* [PROVIDED RECORDS]
========================================
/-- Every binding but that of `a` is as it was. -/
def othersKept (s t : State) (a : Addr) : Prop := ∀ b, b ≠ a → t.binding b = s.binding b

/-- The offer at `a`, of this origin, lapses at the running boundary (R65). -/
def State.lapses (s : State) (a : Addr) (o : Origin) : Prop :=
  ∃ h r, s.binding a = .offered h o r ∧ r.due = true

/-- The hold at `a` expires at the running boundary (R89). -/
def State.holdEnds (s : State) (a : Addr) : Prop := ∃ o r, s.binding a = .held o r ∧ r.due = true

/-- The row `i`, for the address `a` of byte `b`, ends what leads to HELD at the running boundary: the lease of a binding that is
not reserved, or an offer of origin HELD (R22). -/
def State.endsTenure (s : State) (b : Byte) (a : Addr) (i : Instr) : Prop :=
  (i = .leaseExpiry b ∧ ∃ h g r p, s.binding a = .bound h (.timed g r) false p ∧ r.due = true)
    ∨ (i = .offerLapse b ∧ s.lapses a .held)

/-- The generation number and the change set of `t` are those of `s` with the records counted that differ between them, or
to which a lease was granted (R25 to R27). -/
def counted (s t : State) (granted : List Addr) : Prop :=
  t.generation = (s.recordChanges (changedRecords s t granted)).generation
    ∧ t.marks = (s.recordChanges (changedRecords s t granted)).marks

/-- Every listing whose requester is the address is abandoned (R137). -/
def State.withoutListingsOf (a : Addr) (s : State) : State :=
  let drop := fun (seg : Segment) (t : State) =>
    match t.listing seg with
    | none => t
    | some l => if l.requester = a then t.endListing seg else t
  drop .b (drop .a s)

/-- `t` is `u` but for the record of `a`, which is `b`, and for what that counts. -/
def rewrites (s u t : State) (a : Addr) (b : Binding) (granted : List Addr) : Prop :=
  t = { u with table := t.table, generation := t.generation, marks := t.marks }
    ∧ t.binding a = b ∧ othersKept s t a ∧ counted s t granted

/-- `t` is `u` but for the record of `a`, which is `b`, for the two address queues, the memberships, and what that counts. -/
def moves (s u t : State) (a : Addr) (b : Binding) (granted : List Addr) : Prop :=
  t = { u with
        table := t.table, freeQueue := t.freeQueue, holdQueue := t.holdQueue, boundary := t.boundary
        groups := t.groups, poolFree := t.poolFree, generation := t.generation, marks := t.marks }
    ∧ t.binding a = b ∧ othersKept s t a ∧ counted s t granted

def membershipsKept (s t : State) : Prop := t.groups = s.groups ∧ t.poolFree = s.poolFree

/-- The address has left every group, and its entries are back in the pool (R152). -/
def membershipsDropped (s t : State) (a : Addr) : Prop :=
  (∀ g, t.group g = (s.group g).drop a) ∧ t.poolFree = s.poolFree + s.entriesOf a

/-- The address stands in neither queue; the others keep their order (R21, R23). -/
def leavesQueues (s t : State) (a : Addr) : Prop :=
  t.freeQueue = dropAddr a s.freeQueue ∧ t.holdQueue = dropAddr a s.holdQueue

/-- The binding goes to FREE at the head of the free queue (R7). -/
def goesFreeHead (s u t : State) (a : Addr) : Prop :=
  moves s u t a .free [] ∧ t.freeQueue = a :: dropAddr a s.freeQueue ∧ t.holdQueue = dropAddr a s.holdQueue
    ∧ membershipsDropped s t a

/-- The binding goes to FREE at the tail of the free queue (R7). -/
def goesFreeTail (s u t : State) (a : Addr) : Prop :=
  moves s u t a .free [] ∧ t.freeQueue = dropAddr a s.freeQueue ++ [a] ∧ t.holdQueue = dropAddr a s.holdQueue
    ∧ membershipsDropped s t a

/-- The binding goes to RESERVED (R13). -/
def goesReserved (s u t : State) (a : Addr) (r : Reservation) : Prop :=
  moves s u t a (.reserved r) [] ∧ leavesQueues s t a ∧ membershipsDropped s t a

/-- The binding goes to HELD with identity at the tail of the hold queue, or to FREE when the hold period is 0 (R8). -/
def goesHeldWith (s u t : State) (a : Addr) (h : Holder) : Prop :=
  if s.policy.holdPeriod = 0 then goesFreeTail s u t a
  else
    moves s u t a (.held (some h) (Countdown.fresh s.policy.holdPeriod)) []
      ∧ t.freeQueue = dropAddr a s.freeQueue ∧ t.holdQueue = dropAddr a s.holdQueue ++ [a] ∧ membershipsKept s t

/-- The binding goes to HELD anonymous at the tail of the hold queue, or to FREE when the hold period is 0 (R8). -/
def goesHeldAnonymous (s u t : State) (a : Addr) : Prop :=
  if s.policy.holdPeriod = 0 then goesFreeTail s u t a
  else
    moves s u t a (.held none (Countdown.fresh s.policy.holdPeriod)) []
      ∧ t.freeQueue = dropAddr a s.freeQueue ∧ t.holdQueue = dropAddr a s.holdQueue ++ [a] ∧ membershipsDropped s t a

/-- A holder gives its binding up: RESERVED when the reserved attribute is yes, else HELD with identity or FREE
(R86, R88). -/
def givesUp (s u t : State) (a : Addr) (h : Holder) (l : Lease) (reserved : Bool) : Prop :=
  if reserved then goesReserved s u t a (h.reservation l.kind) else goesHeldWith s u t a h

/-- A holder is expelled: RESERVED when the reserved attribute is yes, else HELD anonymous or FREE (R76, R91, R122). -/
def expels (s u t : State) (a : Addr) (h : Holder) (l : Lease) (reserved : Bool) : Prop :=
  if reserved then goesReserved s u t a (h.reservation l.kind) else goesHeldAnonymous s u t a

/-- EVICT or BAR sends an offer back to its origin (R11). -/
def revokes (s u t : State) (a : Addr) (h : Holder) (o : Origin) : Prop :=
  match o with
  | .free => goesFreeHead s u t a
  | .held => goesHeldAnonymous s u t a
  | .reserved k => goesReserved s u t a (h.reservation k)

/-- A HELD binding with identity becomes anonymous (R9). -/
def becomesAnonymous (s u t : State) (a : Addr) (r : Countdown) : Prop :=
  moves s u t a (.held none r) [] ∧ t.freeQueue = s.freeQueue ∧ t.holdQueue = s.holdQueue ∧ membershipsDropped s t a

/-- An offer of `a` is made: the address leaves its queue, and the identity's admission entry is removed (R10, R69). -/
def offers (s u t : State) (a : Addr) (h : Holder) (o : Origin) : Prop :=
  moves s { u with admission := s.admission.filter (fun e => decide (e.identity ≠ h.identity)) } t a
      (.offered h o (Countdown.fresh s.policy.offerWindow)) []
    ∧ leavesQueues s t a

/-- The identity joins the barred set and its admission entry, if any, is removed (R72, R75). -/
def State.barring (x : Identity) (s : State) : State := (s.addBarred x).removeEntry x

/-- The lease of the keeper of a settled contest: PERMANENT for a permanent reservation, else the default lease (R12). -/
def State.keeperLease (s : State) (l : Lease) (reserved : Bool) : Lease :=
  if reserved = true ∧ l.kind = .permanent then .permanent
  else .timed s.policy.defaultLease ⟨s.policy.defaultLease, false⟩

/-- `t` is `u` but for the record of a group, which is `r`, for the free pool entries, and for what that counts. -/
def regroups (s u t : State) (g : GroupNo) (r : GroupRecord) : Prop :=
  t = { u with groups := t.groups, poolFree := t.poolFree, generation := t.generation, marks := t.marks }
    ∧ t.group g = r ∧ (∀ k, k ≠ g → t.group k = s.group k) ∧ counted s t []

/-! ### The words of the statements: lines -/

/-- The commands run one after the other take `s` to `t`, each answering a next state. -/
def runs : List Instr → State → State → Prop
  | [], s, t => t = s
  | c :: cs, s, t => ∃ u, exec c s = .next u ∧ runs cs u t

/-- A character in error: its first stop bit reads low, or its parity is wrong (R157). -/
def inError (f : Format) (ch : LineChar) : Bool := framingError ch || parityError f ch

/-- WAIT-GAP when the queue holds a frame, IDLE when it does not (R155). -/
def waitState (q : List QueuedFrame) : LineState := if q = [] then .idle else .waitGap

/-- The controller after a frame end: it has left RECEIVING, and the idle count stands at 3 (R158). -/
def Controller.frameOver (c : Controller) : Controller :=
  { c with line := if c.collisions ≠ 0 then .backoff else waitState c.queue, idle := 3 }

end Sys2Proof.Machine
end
========================================
* [EXERCISE GOAL] Each line above where the word "requester" occurs should be copied out.

* [OUTPUT OF THE EXERCISE]
/-- Every listing whose requester is the address is abandoned (R137). -/
    | some l => if l.requester = a then t.endListing seg else t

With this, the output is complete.